HOW TO COMPLETE THIS TASK: Find the line containing "rule (R150, R360). Written" in the entries below. Restate it and each line after it, word for word, up to and including the line containing "0x7A, 0xDA, 0xFA]".

━━━━━ LISTED RECORDS ━━━━━

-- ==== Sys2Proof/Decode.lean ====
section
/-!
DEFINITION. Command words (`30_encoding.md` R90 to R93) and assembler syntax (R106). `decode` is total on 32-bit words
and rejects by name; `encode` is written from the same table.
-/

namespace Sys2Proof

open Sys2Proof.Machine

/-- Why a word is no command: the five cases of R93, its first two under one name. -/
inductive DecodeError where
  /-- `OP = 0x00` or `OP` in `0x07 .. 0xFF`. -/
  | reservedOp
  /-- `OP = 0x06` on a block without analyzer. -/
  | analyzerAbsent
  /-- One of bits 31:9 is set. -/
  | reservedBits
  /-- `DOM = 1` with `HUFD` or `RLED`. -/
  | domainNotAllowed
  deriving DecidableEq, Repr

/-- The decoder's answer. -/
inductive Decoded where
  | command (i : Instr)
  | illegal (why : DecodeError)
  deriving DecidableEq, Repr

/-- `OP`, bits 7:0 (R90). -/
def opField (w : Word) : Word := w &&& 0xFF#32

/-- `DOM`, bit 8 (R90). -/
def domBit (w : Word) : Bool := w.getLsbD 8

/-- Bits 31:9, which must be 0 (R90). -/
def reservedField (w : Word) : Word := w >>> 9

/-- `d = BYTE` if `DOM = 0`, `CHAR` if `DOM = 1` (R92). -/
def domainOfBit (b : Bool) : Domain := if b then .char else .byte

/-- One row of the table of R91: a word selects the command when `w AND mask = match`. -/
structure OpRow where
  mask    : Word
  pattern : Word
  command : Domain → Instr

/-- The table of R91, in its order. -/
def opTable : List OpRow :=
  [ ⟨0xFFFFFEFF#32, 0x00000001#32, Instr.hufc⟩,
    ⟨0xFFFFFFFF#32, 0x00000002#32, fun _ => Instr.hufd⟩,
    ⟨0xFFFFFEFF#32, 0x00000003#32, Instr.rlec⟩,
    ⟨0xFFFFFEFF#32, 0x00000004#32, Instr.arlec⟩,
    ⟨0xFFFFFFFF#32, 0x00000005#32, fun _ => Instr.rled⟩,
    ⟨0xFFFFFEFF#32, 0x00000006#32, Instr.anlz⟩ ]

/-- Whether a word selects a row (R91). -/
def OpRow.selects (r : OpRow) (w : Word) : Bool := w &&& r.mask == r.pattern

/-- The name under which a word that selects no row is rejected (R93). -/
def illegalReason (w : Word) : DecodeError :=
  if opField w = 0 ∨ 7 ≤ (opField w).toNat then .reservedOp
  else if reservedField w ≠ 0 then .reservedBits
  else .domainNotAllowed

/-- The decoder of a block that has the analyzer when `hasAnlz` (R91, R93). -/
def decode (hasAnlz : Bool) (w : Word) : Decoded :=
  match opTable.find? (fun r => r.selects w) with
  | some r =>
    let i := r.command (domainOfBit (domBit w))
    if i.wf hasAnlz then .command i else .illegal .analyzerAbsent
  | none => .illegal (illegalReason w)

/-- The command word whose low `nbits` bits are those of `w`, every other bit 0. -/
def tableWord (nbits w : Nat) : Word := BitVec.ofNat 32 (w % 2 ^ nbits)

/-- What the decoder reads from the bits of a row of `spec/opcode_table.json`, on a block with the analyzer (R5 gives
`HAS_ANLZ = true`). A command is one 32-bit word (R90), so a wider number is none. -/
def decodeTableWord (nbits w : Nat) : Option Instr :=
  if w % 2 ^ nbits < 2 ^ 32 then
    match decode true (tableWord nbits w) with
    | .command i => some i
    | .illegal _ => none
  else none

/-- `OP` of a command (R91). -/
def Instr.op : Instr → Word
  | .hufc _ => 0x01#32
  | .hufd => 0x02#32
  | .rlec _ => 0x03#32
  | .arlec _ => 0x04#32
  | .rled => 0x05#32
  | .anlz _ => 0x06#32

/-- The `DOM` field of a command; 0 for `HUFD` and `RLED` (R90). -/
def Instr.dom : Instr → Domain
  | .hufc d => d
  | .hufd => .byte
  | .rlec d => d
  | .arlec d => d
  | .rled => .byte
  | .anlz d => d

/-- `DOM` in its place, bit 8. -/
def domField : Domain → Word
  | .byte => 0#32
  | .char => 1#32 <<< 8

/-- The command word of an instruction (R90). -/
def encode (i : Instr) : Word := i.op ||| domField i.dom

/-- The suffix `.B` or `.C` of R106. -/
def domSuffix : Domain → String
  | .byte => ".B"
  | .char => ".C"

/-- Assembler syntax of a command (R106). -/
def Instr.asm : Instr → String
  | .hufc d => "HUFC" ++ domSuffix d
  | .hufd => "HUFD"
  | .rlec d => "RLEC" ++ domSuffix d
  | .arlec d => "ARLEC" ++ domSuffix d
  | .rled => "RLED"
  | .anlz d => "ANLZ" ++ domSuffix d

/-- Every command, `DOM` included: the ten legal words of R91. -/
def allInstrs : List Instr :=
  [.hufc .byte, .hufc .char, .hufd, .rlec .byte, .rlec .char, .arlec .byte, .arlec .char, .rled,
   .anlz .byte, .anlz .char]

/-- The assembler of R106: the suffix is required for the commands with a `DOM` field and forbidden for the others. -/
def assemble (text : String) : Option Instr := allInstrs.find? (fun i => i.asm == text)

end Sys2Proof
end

━━━━━
━━━━━ LISTED RECORDS ━━━━━

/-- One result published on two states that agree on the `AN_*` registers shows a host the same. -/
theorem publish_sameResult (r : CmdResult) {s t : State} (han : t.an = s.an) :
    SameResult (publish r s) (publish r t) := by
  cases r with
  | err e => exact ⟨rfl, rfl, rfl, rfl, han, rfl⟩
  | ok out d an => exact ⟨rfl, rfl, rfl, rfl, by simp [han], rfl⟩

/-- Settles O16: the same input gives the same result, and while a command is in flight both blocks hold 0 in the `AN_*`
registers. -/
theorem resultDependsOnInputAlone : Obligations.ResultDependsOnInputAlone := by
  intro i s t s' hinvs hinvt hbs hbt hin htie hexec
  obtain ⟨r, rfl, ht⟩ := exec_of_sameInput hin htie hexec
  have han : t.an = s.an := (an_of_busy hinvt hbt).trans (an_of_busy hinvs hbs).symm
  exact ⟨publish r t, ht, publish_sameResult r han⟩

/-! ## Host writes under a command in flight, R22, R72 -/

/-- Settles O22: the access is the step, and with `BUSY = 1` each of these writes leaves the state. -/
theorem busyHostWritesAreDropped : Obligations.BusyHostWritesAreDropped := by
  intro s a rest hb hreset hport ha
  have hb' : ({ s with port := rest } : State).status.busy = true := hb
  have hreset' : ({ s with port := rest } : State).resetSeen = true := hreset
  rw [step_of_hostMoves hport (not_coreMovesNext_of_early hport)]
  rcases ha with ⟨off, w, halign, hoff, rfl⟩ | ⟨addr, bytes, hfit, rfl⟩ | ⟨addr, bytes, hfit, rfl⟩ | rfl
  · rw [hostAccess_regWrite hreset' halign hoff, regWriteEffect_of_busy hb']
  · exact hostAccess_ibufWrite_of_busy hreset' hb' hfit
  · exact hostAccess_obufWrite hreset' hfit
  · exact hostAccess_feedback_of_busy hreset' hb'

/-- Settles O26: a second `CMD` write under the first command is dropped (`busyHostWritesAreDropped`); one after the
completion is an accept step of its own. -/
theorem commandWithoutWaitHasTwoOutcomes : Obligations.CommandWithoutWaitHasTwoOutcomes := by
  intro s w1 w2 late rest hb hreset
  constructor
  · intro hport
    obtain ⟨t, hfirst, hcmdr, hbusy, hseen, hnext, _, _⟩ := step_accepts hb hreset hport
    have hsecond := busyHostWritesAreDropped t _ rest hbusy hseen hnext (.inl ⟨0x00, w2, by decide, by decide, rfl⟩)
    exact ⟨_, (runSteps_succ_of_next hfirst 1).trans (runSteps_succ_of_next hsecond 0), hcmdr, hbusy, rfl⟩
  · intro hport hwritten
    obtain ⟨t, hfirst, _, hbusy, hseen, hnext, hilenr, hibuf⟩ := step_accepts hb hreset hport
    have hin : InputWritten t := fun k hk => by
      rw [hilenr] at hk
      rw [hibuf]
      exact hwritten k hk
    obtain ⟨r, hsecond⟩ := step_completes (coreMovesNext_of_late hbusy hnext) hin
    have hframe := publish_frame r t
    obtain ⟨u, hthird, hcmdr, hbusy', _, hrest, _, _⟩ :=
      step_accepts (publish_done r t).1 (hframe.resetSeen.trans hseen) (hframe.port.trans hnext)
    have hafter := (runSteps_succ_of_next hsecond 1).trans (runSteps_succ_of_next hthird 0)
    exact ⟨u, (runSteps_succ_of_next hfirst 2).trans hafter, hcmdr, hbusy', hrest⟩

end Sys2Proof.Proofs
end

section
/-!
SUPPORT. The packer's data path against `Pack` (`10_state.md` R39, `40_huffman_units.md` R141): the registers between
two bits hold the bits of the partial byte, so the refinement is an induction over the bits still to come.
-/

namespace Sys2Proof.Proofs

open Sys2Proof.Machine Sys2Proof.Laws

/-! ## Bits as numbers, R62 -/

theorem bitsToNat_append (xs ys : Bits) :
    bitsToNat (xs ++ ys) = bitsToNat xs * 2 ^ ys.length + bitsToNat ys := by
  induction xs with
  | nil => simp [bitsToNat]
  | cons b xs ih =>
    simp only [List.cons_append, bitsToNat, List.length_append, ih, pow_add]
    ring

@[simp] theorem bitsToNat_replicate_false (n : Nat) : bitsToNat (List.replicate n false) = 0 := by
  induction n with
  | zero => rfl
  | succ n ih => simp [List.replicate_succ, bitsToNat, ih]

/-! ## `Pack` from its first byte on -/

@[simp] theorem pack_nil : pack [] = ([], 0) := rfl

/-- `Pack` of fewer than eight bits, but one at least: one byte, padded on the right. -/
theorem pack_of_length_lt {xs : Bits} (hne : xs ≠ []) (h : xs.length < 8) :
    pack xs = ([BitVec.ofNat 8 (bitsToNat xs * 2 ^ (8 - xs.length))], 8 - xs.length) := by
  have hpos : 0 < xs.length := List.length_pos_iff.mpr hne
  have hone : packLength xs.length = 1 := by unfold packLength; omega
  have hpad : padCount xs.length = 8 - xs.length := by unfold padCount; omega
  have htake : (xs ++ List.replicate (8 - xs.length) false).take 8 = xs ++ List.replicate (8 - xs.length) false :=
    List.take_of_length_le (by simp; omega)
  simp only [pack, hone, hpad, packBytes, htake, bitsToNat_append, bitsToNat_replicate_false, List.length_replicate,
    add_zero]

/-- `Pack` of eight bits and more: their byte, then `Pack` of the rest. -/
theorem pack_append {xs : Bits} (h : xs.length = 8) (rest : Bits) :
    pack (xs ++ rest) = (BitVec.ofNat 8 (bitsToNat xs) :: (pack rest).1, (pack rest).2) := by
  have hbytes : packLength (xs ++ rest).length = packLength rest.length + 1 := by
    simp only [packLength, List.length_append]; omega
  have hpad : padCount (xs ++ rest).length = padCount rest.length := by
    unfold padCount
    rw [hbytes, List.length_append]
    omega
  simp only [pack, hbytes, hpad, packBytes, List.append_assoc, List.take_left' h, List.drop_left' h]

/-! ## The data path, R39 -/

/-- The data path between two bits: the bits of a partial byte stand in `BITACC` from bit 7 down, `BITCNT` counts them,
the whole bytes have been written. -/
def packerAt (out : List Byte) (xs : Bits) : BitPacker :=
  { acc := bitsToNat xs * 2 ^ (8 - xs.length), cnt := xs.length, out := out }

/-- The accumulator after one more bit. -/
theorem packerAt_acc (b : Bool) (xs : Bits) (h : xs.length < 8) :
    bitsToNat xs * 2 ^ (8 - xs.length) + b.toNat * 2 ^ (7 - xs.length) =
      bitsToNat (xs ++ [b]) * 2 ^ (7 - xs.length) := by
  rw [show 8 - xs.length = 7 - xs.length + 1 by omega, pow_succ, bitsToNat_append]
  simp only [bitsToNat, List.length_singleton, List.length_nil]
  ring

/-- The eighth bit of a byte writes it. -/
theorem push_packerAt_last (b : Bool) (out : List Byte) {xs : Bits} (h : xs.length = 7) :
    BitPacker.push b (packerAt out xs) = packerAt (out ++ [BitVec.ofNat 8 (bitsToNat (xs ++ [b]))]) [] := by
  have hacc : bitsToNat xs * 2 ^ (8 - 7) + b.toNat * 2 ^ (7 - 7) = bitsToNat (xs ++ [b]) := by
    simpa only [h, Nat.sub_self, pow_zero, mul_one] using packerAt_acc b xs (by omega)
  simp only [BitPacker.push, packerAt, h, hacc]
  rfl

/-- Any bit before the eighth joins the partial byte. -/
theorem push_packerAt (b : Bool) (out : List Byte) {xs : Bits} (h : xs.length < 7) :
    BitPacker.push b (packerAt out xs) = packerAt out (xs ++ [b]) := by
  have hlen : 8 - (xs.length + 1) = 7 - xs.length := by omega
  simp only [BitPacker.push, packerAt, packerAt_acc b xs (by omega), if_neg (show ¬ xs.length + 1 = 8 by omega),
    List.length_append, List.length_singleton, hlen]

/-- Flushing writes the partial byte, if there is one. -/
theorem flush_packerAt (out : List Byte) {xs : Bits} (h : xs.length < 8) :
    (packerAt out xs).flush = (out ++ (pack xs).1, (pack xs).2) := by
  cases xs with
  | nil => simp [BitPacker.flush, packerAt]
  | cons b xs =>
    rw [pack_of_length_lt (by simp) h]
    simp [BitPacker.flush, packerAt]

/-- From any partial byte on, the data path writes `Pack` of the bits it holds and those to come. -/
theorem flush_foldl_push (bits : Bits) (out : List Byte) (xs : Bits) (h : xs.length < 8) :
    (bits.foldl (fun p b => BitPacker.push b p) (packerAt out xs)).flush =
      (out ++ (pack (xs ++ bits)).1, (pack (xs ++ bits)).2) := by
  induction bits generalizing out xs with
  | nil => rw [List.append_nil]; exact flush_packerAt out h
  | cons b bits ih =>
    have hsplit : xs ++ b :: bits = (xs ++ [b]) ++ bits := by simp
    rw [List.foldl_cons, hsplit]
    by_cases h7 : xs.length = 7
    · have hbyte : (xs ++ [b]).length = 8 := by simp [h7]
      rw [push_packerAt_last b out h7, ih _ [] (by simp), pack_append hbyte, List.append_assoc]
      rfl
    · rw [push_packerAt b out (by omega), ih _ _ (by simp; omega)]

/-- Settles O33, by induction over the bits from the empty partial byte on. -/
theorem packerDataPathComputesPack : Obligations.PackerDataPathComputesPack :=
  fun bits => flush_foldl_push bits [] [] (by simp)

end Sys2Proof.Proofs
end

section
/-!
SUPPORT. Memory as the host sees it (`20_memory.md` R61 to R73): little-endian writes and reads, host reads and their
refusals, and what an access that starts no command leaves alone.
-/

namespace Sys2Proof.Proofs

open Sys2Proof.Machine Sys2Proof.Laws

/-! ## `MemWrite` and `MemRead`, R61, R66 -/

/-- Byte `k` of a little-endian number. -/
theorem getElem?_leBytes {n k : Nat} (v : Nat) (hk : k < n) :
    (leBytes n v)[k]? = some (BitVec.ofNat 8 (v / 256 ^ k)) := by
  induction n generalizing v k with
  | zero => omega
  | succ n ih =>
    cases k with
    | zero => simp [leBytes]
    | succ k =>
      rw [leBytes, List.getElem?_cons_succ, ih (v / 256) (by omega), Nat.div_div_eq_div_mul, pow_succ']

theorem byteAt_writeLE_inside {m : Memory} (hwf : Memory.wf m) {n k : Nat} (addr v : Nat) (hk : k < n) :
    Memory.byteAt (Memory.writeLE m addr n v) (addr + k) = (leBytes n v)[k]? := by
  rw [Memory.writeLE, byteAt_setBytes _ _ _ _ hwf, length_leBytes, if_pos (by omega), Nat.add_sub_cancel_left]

━━━━━
━━━━━ LISTED RECORDS ━━━━━

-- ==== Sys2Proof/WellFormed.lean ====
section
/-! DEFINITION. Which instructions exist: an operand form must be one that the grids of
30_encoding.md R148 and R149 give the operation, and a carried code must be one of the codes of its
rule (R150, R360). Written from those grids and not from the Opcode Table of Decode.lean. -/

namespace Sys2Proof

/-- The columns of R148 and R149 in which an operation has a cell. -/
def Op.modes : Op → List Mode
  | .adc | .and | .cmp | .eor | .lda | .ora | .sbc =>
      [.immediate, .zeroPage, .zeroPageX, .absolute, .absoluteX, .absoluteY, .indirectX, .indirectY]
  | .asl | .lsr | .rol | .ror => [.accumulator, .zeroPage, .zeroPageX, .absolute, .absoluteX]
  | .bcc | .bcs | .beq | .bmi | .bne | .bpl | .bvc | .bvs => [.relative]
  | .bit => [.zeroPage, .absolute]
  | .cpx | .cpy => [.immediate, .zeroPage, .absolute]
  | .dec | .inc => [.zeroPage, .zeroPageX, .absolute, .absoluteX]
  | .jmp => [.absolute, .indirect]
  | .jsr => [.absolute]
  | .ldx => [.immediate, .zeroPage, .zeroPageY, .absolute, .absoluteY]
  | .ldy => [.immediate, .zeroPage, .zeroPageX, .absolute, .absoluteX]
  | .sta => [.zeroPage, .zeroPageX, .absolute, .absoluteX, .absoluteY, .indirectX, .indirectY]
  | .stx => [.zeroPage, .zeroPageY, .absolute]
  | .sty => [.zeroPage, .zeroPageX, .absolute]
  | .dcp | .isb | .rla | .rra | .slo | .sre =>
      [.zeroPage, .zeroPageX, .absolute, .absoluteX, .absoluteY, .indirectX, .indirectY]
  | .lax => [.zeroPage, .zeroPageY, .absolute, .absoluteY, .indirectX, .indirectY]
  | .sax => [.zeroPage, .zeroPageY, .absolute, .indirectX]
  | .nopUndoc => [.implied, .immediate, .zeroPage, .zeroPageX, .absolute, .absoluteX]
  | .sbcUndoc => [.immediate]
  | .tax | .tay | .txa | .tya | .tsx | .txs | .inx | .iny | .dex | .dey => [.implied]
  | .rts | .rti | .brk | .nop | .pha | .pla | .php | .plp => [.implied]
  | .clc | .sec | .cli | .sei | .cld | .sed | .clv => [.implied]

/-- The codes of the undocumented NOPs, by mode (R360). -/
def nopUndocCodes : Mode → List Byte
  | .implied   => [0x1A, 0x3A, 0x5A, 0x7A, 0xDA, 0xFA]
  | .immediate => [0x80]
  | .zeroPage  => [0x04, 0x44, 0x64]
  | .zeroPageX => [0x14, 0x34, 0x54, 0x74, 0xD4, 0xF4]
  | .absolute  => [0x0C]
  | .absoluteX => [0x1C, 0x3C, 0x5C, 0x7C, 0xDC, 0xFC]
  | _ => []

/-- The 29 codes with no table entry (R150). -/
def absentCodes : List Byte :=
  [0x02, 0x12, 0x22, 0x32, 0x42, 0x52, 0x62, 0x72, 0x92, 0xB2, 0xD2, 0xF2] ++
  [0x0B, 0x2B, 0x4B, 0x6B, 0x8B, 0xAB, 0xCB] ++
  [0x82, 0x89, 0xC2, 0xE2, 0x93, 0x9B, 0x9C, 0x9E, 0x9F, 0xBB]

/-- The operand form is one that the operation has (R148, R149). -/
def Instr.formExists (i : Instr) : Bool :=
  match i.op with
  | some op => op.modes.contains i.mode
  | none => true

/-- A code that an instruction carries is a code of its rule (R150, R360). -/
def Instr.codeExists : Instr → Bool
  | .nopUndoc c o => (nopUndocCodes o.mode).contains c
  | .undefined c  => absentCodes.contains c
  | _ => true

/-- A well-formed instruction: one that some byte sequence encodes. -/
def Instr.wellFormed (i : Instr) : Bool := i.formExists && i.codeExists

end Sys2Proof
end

━━━━━

EXERCISE OUTPUT:
rule (R150, R360). Written from those grids and not from the Opcode Table of Decode.lean. -/

namespace Sys2Proof

/-- The columns of R148 and R149 in which an operation has a cell. -/
def Op.modes : Op → List Mode
  | .adc | .and | .cmp | .eor | .lda | .ora | .sbc =>
      [.immediate, .zeroPage, .zeroPageX, .absolute, .absoluteX, .absoluteY, .indirectX, .indirectY]
  | .asl | .lsr | .rol | .ror => [.accumulator, .zeroPage, .zeroPageX, .absolute, .absoluteX]
  | .bcc | .bcs | .beq | .bmi | .bne | .bpl | .bvc | .bvs => [.relative]
  | .bit => [.zeroPage, .absolute]
  | .cpx | .cpy => [.immediate, .zeroPage, .absolute]
  | .dec | .inc => [.zeroPage, .zeroPageX, .absolute, .absoluteX]
  | .jmp => [.absolute, .indirect]
  | .jsr => [.absolute]
  | .ldx => [.immediate, .zeroPage, .zeroPageY, .absolute, .absoluteY]
  | .ldy => [.immediate, .zeroPage, .zeroPageX, .absolute, .absoluteX]
  | .sta => [.zeroPage, .zeroPageX, .absolute, .absoluteX, .absoluteY, .indirectX, .indirectY]
  | .stx => [.zeroPage, .zeroPageY, .absolute]
  | .sty => [.zeroPage, .zeroPageX, .absolute]
  | .dcp | .isb | .rla | .rra | .slo | .sre =>
      [.zeroPage, .zeroPageX, .absolute, .absoluteX, .absoluteY, .indirectX, .indirectY]
  | .lax => [.zeroPage, .zeroPageY, .absolute, .absoluteY, .indirectX, .indirectY]
  | .sax => [.zeroPage, .zeroPageY, .absolute, .indirectX]
  | .nopUndoc => [.implied, .immediate, .zeroPage, .zeroPageX, .absolute, .absoluteX]
  | .sbcUndoc => [.immediate]
  | .tax | .tay | .txa | .tya | .tsx | .txs | .inx | .iny | .dex | .dey => [.implied]
  | .rts | .rti | .brk | .nop | .pha | .pla | .php | .plp => [.implied]
  | .clc | .sec | .cli | .sei | .cld | .sed | .clv => [.implied]

/-- The codes of the undocumented NOPs, by mode (R360). -/
def nopUndocCodes : Mode → List Byte
  | .implied   => [0x1A, 0x3A, 0x5A, 0x7A, 0xDA, 0xFA]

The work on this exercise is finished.